### Problem details
Your answer must be the full listing, reproduced word for word.
******************************
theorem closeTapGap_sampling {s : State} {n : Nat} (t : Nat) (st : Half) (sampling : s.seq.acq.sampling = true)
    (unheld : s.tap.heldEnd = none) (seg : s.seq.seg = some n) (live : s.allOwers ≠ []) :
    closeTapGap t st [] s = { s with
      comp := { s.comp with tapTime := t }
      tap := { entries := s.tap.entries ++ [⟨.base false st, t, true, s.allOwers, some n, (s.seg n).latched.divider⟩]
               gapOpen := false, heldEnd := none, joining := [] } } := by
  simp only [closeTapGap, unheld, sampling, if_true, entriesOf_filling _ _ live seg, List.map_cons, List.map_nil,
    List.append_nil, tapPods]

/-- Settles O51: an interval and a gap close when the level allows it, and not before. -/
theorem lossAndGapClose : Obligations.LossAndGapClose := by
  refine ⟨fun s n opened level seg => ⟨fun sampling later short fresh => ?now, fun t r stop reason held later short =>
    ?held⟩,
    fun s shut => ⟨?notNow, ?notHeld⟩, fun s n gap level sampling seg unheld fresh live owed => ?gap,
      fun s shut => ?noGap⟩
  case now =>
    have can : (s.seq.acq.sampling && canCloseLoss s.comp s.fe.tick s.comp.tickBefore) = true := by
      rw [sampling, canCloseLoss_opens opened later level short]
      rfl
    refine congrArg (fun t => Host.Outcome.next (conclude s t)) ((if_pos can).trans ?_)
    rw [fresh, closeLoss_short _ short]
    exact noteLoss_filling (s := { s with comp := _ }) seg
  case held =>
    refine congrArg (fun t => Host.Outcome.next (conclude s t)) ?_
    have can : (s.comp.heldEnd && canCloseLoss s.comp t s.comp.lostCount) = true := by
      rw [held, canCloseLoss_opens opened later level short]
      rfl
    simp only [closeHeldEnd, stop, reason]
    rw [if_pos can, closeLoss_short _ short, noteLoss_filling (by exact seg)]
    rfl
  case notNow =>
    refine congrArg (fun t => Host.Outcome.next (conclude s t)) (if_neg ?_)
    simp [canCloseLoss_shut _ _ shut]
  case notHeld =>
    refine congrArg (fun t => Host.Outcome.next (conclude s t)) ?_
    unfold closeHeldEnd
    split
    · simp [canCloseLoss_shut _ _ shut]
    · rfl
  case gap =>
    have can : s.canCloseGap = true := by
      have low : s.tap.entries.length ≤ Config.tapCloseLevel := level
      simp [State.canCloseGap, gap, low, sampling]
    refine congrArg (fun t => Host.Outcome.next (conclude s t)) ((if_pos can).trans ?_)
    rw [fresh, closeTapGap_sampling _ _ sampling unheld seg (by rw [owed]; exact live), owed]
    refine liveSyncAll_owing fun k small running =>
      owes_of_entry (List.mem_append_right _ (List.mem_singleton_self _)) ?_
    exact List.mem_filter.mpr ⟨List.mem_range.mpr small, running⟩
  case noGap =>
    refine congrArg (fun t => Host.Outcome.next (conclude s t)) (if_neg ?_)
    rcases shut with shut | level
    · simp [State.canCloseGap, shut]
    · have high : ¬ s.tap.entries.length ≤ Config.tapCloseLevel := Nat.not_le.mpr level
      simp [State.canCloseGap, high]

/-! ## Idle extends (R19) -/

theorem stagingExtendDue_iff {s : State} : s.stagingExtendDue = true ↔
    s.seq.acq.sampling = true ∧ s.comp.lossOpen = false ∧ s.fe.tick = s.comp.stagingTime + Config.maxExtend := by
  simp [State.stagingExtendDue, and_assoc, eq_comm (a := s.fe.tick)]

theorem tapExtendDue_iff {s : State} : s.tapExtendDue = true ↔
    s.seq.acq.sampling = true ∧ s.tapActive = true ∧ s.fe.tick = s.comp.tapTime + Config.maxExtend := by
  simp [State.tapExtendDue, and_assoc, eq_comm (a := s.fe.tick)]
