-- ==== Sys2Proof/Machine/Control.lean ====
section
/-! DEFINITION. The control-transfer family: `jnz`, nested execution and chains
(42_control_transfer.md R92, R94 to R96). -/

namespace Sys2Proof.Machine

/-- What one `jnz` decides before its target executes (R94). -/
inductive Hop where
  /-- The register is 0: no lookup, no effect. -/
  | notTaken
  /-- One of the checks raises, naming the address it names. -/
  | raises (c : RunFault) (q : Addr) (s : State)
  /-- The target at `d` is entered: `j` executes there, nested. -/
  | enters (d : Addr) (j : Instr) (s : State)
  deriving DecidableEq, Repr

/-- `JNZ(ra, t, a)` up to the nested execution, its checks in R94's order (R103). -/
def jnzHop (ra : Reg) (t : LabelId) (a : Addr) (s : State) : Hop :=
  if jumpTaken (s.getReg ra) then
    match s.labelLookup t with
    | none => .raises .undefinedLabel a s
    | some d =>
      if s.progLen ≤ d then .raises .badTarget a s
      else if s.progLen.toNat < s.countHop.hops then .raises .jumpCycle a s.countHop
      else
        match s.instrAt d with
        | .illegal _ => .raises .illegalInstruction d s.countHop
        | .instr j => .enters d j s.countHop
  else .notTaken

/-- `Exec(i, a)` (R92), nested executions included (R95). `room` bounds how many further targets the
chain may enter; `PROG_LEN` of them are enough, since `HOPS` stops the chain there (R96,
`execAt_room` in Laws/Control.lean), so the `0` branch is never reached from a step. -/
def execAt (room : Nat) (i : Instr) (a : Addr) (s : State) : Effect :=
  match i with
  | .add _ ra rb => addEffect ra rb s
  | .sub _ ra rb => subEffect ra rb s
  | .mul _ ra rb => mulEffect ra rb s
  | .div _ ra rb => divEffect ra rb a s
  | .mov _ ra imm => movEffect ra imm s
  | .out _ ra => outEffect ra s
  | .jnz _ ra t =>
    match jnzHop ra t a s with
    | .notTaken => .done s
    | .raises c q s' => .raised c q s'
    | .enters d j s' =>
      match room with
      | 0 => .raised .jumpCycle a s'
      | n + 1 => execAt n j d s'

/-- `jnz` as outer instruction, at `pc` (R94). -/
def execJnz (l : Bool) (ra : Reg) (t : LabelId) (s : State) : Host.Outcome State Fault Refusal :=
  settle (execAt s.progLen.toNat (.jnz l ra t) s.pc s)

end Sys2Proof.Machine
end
******************************
### Your solution
theorem closeTapGap_sampling {s : State} {n : Nat} (t : Nat) (st : Half) (sampling : s.seq.acq.sampling = true)
    (unheld : s.tap.heldEnd = none) (seg : s.seq.seg = some n) (live : s.allOwers ≠ []) :
    closeTapGap t st [] s = { s with
      comp := { s.comp with tapTime := t }
      tap := { entries := s.tap.entries ++ [⟨.base false st, t, true, s.allOwers, some n, (s.seg n).latched.divider⟩]
               gapOpen := false, heldEnd := none, joining := [] } } := by
  simp only [closeTapGap, unheld, sampling, if_true, entriesOf_filling _ _ live seg, List.map_cons, List.map_nil,
    List.append_nil, tapPods]

/-- Settles O51: an interval and a gap close when the level allows it, and not before. -/
theorem lossAndGapClose : Obligations.LossAndGapClose := by
  refine ⟨fun s n opened level seg => ⟨fun sampling later short fresh => ?now, fun t r stop reason held later short =>
    ?held⟩,
    fun s shut => ⟨?notNow, ?notHeld⟩, fun s n gap level sampling seg unheld fresh live owed => ?gap,
      fun s shut => ?noGap⟩
  case now =>
    have can : (s.seq.acq.sampling && canCloseLoss s.comp s.fe.tick s.comp.tickBefore) = true := by
      rw [sampling, canCloseLoss_opens opened later level short]
      rfl
    refine congrArg (fun t => Host.Outcome.next (conclude s t)) ((if_pos can).trans ?_)
    rw [fresh, closeLoss_short _ short]
    exact noteLoss_filling (s := { s with comp := _ }) seg
  case held =>
    refine congrArg (fun t => Host.Outcome.next (conclude s t)) ?_
    have can : (s.comp.heldEnd && canCloseLoss s.comp t s.comp.lostCount) = true := by
      rw [held, canCloseLoss_opens opened later level short]
      rfl
    simp only [closeHeldEnd, stop, reason]
    rw [if_pos can, closeLoss_short _ short, noteLoss_filling (by exact seg)]
    rfl
  case notNow =>
    refine congrArg (fun t => Host.Outcome.next (conclude s t)) (if_neg ?_)
    simp [canCloseLoss_shut _ _ shut]
  case notHeld =>
    refine congrArg (fun t => Host.Outcome.next (conclude s t)) ?_
    unfold closeHeldEnd
    split
    · simp [canCloseLoss_shut _ _ shut]
    · rfl
  case gap =>
    have can : s.canCloseGap = true := by
      have low : s.tap.entries.length ≤ Config.tapCloseLevel := level
      simp [State.canCloseGap, gap, low, sampling]
    refine congrArg (fun t => Host.Outcome.next (conclude s t)) ((if_pos can).trans ?_)
    rw [fresh, closeTapGap_sampling _ _ sampling unheld seg (by rw [owed]; exact live), owed]
    refine liveSyncAll_owing fun k small running =>
      owes_of_entry (List.mem_append_right _ (List.mem_singleton_self _)) ?_
    exact List.mem_filter.mpr ⟨List.mem_range.mpr small, running⟩
  case noGap =>
    refine congrArg (fun t => Host.Outcome.next (conclude s t)) (if_neg ?_)
    rcases shut with shut | level
    · simp [State.canCloseGap, shut]
    · have high : ¬ s.tap.entries.length ≤ Config.tapCloseLevel := Nat.not_le.mpr level
      simp [State.canCloseGap, high]

/-! ## Idle extends (R19) -/

theorem stagingExtendDue_iff {s : State} : s.stagingExtendDue = true ↔
    s.seq.acq.sampling = true ∧ s.comp.lossOpen = false ∧ s.fe.tick = s.comp.stagingTime + Config.maxExtend := by
  simp [State.stagingExtendDue, and_assoc, eq_comm (a := s.fe.tick)]

theorem tapExtendDue_iff {s : State} : s.tapExtendDue = true ↔
    s.seq.acq.sampling = true ∧ s.tapActive = true ∧ s.fe.tick = s.comp.tapTime + Config.maxExtend := by
  simp [State.tapExtendDue, and_assoc, eq_comm (a := s.fe.tick)]
-- ==== Sys2Proof/Machine/Control.lean ====
section
/-! DEFINITION. The control-transfer family: `jnz`, nested execution and chains
(42_control_transfer.md R92, R94 to R96). -/

namespace Sys2Proof.Machine

/-- What one `jnz` decides before its target executes (R94). -/
inductive Hop where
  /-- The register is 0: no lookup, no effect. -/
  | notTaken
  /-- One of the checks raises, naming the address it names. -/
  | raises (c : RunFault) (q : Addr) (s : State)
  /-- The target at `d` is entered: `j` executes there, nested. -/
  | enters (d : Addr) (j : Instr) (s : State)
  deriving DecidableEq, Repr

/-- `JNZ(ra, t, a)` up to the nested execution, its checks in R94's order (R103). -/
def jnzHop (ra : Reg) (t : LabelId) (a : Addr) (s : State) : Hop :=
  if jumpTaken (s.getReg ra) then
    match s.labelLookup t with
    | none => .raises .undefinedLabel a s
    | some d =>
      if s.progLen ≤ d then .raises .badTarget a s
      else if s.progLen.toNat < s.countHop.hops then .raises .jumpCycle a s.countHop
      else
        match s.instrAt d with
        | .illegal _ => .raises .illegalInstruction d s.countHop
        | .instr j => .enters d j s.countHop
  else .notTaken

/-- `Exec(i, a)` (R92), nested executions included (R95). `room` bounds how many further targets the
chain may enter; `PROG_LEN` of them are enough, since `HOPS` stops the chain there (R96,
`execAt_room` in Laws/Control.lean), so the `0` branch is never reached from a step. -/
def execAt (room : Nat) (i : Instr) (a : Addr) (s : State) : Effect :=
  match i with
  | .add _ ra rb => addEffect ra rb s
  | .sub _ ra rb => subEffect ra rb s
  | .mul _ ra rb => mulEffect ra rb s
  | .div _ ra rb => divEffect ra rb a s
  | .mov _ ra imm => movEffect ra imm s
  | .out _ ra => outEffect ra s
  | .jnz _ ra t =>
    match jnzHop ra t a s with
    | .notTaken => .done s
    | .raises c q s' => .raised c q s'
    | .enters d j s' =>
      match room with
      | 0 => .raised .jumpCycle a s'
      | n + 1 => execAt n j d s'

/-- `jnz` as outer instruction, at `pc` (R94). -/
def execJnz (l : Bool) (ra : Reg) (t : LabelId) (s : State) : Host.Outcome State Fault Refusal :=
  settle (execAt s.progLen.toNat (.jnz l ra t) s.pc s)

end Sys2Proof.Machine
end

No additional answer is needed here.